RESULTS: For 73 % of the 60 evaluated pesticides, the monitoring data demonstrated that no exceedance of the RAC in surface waters was found. For the 16 remaining compounds, measured environmental concentrations (MECs) were exceeding the RAC value at some sampling sites. However, the 95 percentile of the MECs of all substances analyzed were below the respective RACs. Due to the classification system of surface waters in Switzerland, it became obvious that exceedances of the RAC value occurred in small to medium surface waters. Based on these monitoring data, it can be concluded that mainly herbicides and fungicides were exceeding the RAC; for insecticides only one exceedance was determined.

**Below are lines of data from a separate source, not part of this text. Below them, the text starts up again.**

-- ==== Sys2Proof/Certificates/Slice0/Obligations.lean ====
section
/-! DEFINITION. The statements for the provers. A statement about a word says the whole next state, so that it says what
the word leaves unchanged too; a word is taken with its guard true and, where flags are raised, with none of them enabled
to trap, and what a false guard or an enabled flag does is stated beside. -/

open Sys2Proof Sys2Proof.Machine Sys2Proof.Safety

/-! ## Numbers (R40-R42, R83) -/

namespace Sys2Proof.Claims

/-- A register value read as an integer of a type: the low bits, two's complement or unsigned (R40, R83). -/
def intOf (t : BitVec 5) (x : Word) : Int :=
  if tySigned t then (x.setWidth (tyWidth t)).toInt else ((x.setWidth (tyWidth t)).toNat : Int)

/-- The least and the greatest integer of a type (R40). -/
def tyMin (t : BitVec 5) : Int := if tySigned t then -2 ^ (tyWidth t - 1) else 0
def tyMax (t : BitVec 5) : Int := if tySigned t then 2 ^ (tyWidth t - 1) - 1 else 2 ^ tyWidth t - 1

/-- An exact integer as a register value of a type (R41): with SAT the nearest integer of the type, without it the low
bits, extended to 64 by the type's sign. -/
def narrowed (t : BitVec 5) (sat : Bool) (x : Int) : Word :=
  if sat then BitVec.ofInt 64 (max (tyMin t) (min (tyMax t) x))
  else if tySigned t then (BitVec.ofInt (tyWidth t) x).signExtend 64
  else (BitVec.ofInt (tyWidth t) x).setWidth 64

/-- IV: a signed result out of range (R42). -/
def overflows (t : BitVec 5) (x : Int) : Flags := if tySigned t ∧ (x < tyMin t ∨ tyMax t < x) then flIV else 0

/-- The word gives the exact integer `x` in the type and under the SAT of the word. -/
def GivesInt (i : Instr) (s : State) (lat : Nat) (d : BitVec 6) (t : BitVec 5) (sat : Bool) (x : Int) : Prop :=
  NoTrap s (overflows t x) → Delivers i s lat d (narrowed t sat x) (overflows t x)

end Sys2Proof.Claims

open Sys2Proof.Claims

/-- R84: the integer words narrow the exact result. `mulh` gives the high half, `abs` and `neg` one operand. -/
def Sys2Proof.Claims.IntegerWordsNarrowTheExactResult : Prop :=
  ∀ (w : RForm) (s : State), guardHolds s w.guard = true →
    let a := intOf w.ty (readR s w.a)
    let b := intOf w.ty (opB s w (tyUnsigned w.ty))
    let gives (i : Instr) (lat : Nat) (x : Int) := GivesInt i s lat w.d w.ty (w.sat == 1) x
    gives (.add w) 1 (a + b) ∧ gives (.sub w) 1 (a - b) ∧ gives (.mul w) 3 (a * b) ∧
      gives (.mulh w) 4 (a * b / 2 ^ tyWidth w.ty) ∧ gives (.min w) 1 (min a b) ∧ gives (.max w) 1 (max a b) ∧
      gives (.abs w) 1 |a| ∧ gives (.neg w) 1 (-a)

/-- R43, R84: `div` truncates toward zero and `rem` takes the sign of the dividend; the divider is busy for 36 cycles
of kernel time. A zero divisor traps INT_DIVZERO and writes nothing. That the divider, for integers, is a unit of its
own beside that of `fdiv` and `fsqrt` is deduced (log entry 20). -/
def Obligations.DivisionTruncatesAndZeroDivisorTraps : Prop :=
  ∀ (w : RForm) (s : State), guardHolds s w.guard = true →
    let a := intOf w.ty (readR s w.a)
    let b := intOf w.ty (opB s w (tyUnsigned w.ty))
    let t := w.ty
    let busy (x : State) : State := if s.place = .cp then x else unitBusy x 0 36
    let after (v : Int) : State :=
      if s.place = .cp then cpGives s w.d (narrowed t (w.sat == 1) v) (overflows t v)
      else slotGives s 36 w.d (narrowed t (w.sat == 1) v) (overflows t v)
    (b ≠ 0 → NoTrap s (overflows t (a.tdiv b)) → exec (.div w) s = .next (busy (after (a.tdiv b)))) ∧
      (b ≠ 0 → NoTrap s (overflows t (a.tmod b)) → exec (.rem w) s = .next (busy (after (a.tmod b)))) ∧
      (b = 0 → exec (.div w) s = .next (stopWord s 0x05 (.trap { cause := .intDivzero } s))) ∧
      (b = 0 → exec (.rem w) s = .next (stopWord s 0x06 (.trap { cause := .intDivzero } s)))

/-- R55: an integer word whose overflow flag is raised and enabled traps INT_OVERFLOW and changes nothing else: on the
CP it enters the trap at its own PC, in the S slot it splits the bundle. That a trapped word sets no flag, as R55 has
it, and not as R26, is deduced (log entry 19). -/
def Sys2Proof.Claims.EnabledOverflowTraps : Prop :=
  ∀ (w : RForm) (s : State), guardHolds s w.guard = true → (scalarEnables s).getLsbD 5 = true →
    let a := intOf w.ty (readR s w.a)
    let b := intOf w.ty (opB s w (tyUnsigned w.ty))
    let traps (i : Instr) (opc : BitVec 8) (x : Int) : Prop :=
      overflows w.ty x = flIV →
        exec i s = .next (if s.place = .cp then takeSync s { cause := .intOverflow } opc s.core.cp.pc
          else slotFault s { cause := .intOverflow } opc)
    traps (.add w) 0x01 (a + b) ∧ traps (.sub w) 0x02 (a - b) ∧ traps (.mul w) 0x03 (a * b) ∧
      traps (.abs w) 0x09 |a| ∧ traps (.neg w) 0x0A (-a)

/-- R85, R86: the logical words and shifts act on all 64 bits, the shift amount is taken modulo 64, and no flag is
raised. The immediate forms use the immediate, zero-extended. -/
def Sys2Proof.Claims.LogicalWordsActOnSixtyFourBits : Prop :=
  ∀ (w : RForm) (v : IForm) (s : State),
    (guardHolds s w.guard = true →
      let a := readR s w.a
      let b := opB s w true
      let gives (i : Instr) (x : Word) := Delivers i s 1 w.d x 0
      gives (.and w) (a &&& b) ∧ gives (.or w) (a ||| b) ∧ gives (.xor w) (a ^^^ b) ∧ gives (.andn w) (a &&& ~~~b) ∧
        gives (.shl w) (a <<< (b.toNat % 64)) ∧ gives (.shr w) (a >>> (b.toNat % 64)) ∧
        gives (.sra w) (a.sshiftRight (b.toNat % 64))) ∧
    (guardHolds s v.guard = true →
      let a := readR s v.a
      let b := v.imm.setWidth 64
      let gives (i : Instr) (x : Word) := Delivers i s 1 v.d x 0
      gives (.andi v) (a &&& b) ∧ gives (.ori v) (a ||| b) ∧ gives (.xori v) (a ^^^ b) ∧ gives (.andni v) (a &&& ~~~b) ∧
        gives (.shli v) (a <<< (b.toNat % 64)) ∧ gives (.shri v) (a >>> (b.toNat % 64)) ∧
        gives (.srai v) (a.sshiftRight (b.toNat % 64)))

/-- R85: `bcnt` counts the one bits, the zero bits above the highest one and those below the lowest one; both of the
last are 64 for 0. -/
def Sys2Proof.Claims.BitCountsCountBits : Prop :=
  ∀ (w : RForm) (s : State), guardHolds s w.guard = true →
    let a := readR s w.a
    let ones := (List.range 64).filter fun i => a.getLsbD i
    let high := (List.range 64).reverse.takeWhile fun i => !a.getLsbD i
    let low := (List.range 64).takeWhile fun i => !a.getLsbD i
    Delivers (.bcntPop w) s 1 w.d (BitVec.ofNat 64 ones.length) 0 ∧
      Delivers (.bcntClz w) s 1 w.d (BitVec.ofNat 64 high.length) 0 ∧
      Delivers (.bcntCtz w) s 1 w.d (BitVec.ofNat 64 low.length) 0

namespace Sys2Proof.Claims

/-- The type that an I form names in FN[3:0] (R86, R87). -/
def tyOfFn (v : IForm) : BitVec 5 := (v.fn.extractLsb' 0 4).setWidth 5

/-- The 32-bit immediate of `addi` and `cmpi` under a type (R66). -/
def immOf (t : BitVec 5) (imm : BitVec 32) : Word := if tyUnsigned t then imm.setWidth 64 else imm.signExtend 64

/-- A mask of `n` low bits. -/
def lowMask (n : Nat) : Word := ((1 : Word) <<< n) - 1

end Sys2Proof.Claims

/-- R86: the immediate moves and additions, `lea`, `pcrel` and the bit-field words, none of which raises a flag.
`movi` of f32 copies the pattern; of f64 it converts it exactly. -/
def Obligations.ImmediateWordsDeliverTheirValue : Prop :=
  ∀ (w : RForm) (v : IForm) (s : State),
    (guardHolds s w.guard = true → Delivers (.lea w) s 1 w.d (readR s w.a + opB s w true <<< w.fn.toNat) 0) ∧
    (guardHolds s v.guard = true →
      let a := readR s v.a
      let old := readR s v.d
      let t := tyOfFn v
      let gives (i : Instr) (x : Word) := Delivers i s 1 v.d x 0
      let pos := (v.imm.extractLsb' 0 6).toNat
      let len := (v.imm.extractLsb' 8 7).toNat
      let base : Word := if s.place = .cp then s.core.cp.pc else (s.core.kern.kpc.extractLsb' 0 11).setWidth 64
      gives (.addi v) (narrowed t (v.fn.getLsbD 4) (intOf t a + intOf t (immOf t v.imm))) ∧
        (tyIsInt t = true → gives (.movi v) (narrowed t false (intOf t (immOf t v.imm)))) ∧
        (t = 9 → gives (.movi v) (v.imm.setWidth 64)) ∧
        (t = 8 → (decodeFloat fmtF32 v.imm.toNat).isNaN = true → gives (.movi v) 0x7FF8000000000000) ∧
        (t = 8 → (decodeFloat fmtF32 v.imm.toNat).isNaN = false →
          gives (.movi v) (BitVec.ofNat 64 (deliver fmtF64 0 false (decodeFloat fmtF32 v.imm.toNat)).1)) ∧
        gives (.movh v) (v.imm ++ old.extractLsb' 0 32) ∧
        gives (.pcrel v) (base + v.imm.signExtend 64) ∧
        (1 ≤ len → pos + len ≤ 64 →
          gives (.bfxZ v) ((a >>> pos) &&& lowMask len) ∧
            gives (.bfxS v) (((a >>> pos).setWidth len).signExtend 64) ∧
            gives (.bfxI v) ((old &&& ~~~(lowMask len <<< pos)) ||| ((a &&& lowMask len) <<< pos))))

namespace Sys2Proof.Claims

/-- Truth of a compare condition on two operands, `none` when they are unordered (R87). -/
def holds (c : Nat) (o : Option Ordering) : Bool :=
  match c with
  | 0 => o == some .eq
  | 1 => o != some .eq
  | 2 => o == some .lt
  | 3 => o == some .lt || o == some .eq
  | 4 => o == some .gt
  | 5 => o == some .gt || o == some .eq
  | 6 => o == none
  | 7 => o != none
  | _ => false

/-- The order of two operands of a type: integers by value, floating operands as numbers, read under FLUSH (R87). -/
def order (s : State) (t : BitVec 5) (a b : Word) : Option Ordering :=
  if tyIsInt t then some (compare (intOf t a) (intOf t b)) else cmpV (fArg s t a.toNat) (fArg s t b.toNat)

/-- NV of a compare: any NaN for an ordering condition, a signalling one for the others (R87). -/
def compareFlags (s : State) (t : BitVec 5) (c : Nat) (a b : Word) : Flags :=
  let x := fArg s t a.toNat
  let y := fArg s t b.toNat
  if tyIsInt t then 0
  else if (2 ≤ c ∧ c ≤ 5 ∧ (x.isNaN || y.isNaN) = true) ∨ (x.nv || y.nv) = true then flNV else 0

end Sys2Proof.Claims

/-- R87: `cmp` and `cmpi` write the truth of their condition, `cmp` combined with the old predicate. -/
def Obligations.ComparesWriteTheConditionsTruth : Prop :=
  ∀ (w : RForm) (v : IForm) (s : State),
    (guardHolds s w.guard = true →
      let a := readR s w.a
      let b := if tyIsInt w.ty then opB s w (tyUnsigned w.ty) else BitVec.ofNat 64 (opBFloat s w)
      let c := (w.fn.extractLsb' 0 4).toNat
      let x := holds c (order s w.ty a b)
      let old := readP s (w.d.setWidth 3)
      let fl := compareFlags s w.ty c a b
      let gives (y : Bool) : Prop := NoTrap s fl → DeliversPred (.cmp w) s w.d y fl
      c < 8 → (w.fn.extractLsb' 6 2 = 0 → gives x) ∧ (w.fn.extractLsb' 6 2 = 1 → gives (old && x)) ∧
        (w.fn.extractLsb' 6 2 = 2 → gives (old || x))) ∧
    (guardHolds s v.guard = true →
      let t := tyOfFn v
      let a := readR s v.a
      let b := if tyIsInt t then immOf t v.imm else BitVec.ofNat 64 (fimm (tyFmt t) v.imm.toNat 32)
      let c := (v.fn.extractLsb' 4 4).toNat
      let fl := compareFlags s t c a b
      c < 8 → NoTrap s fl → DeliversPred (.cmpi v) s v.d (holds c (order s t a b)) fl)

/-- R88: the predicate operations, reading the predicates (bit 0 as 1) and selection by one. -/
def Sys2Proof.Claims.PredicateWordsCombinePredicates : Prop :=
  ∀ (w : RForm) (s : State), guardHolds s w.guard = true →
    let a := readP s (w.a.setWidth 3)
    let b := readP s (w.b.setWidth 3)
    let gives (i : Instr) (x : Bool) := DeliversPred i s w.d x 0
    let p : BitVec 8 := if s.place = .cp then s.core.cp.p else s.core.kern.p
    gives (.pand w) (a && b) ∧ gives (.por w) (a || b) ∧ gives (.pxor w) (a ^^ b) ∧ gives (.pandn w) (a && !b) ∧
      gives (.porn w) (a || !b) ∧ Delivers (.pmovGet w) s 1 w.d ((p ||| 1).setWidth 64) 0 ∧
      Delivers (.sel w) s 1 w.d (if readP s (w.c.setWidth 3) then readR s w.a else opB s w true) 0

/-- R88: `pmov.put` sets p1-p7 from bits 7:1 of gA, at once on the CP and one cycle later in the S slot. -/
def Sys2Proof.Claims.PmovPutSetsSevenPredicates : Prop :=
  ∀ (w : RForm) (s : State), guardHolds s w.guard = true →
    (s.place = .cp → ∃ t, exec (.pmovPut w) s = .next t ∧ t = cpDone s { s.core.cp with p := t.core.cp.p } ∧
      ∀ r : BitVec 3, r ≠ 0 → readPred t.core.cp.p r = (s.core.cp.readG (w.a.setWidth 5)).getLsbD r.toNat) ∧
    (s.place ≠ .cp → exec (.pmovPut w) s =
      .next ((List.range 7).foldl (fun x i =>
        slotWrites x 1 (.p (BitVec.ofNat 3 (i + 1)) ((s.core.kern.readK (w.a.setWidth 5)).getLsbD (i + 1)))) s))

The findings demonstrate that in principle the pesticides are safely used. Most of the exceedances were measured in a surface water surrounded by vineyards in the canton Geneva. Therefore, risk mitigation measures were locally implemented to reduce the entry of pesticides.
CONCLUSIONS: Results suggest that a few pesticides in use might account for most of the concern for aquatic life. These pesticides with exceedances of the ecotoxicological thresholds are checked for a possible regulatory action. Implementing further risk mitigation measures might be advisable to reduce the exposure in aquatic systems. This evaluation is an ongoing process. When further RAC values are available, currently Switzerland is re-evaluating authorized pesticides, monitoring data can be evaluated accordingly.

Background

Agriculture is practiced in Switzerland on an agricultural area of 10,51,063 ha which corresponds to 25 % of Switzerland’s surface [1], in relation to monitoring data from 2005 to 2012. To guarantee a profitable harvest and quality of the agricultural products, fertilizers and plant protection products are used.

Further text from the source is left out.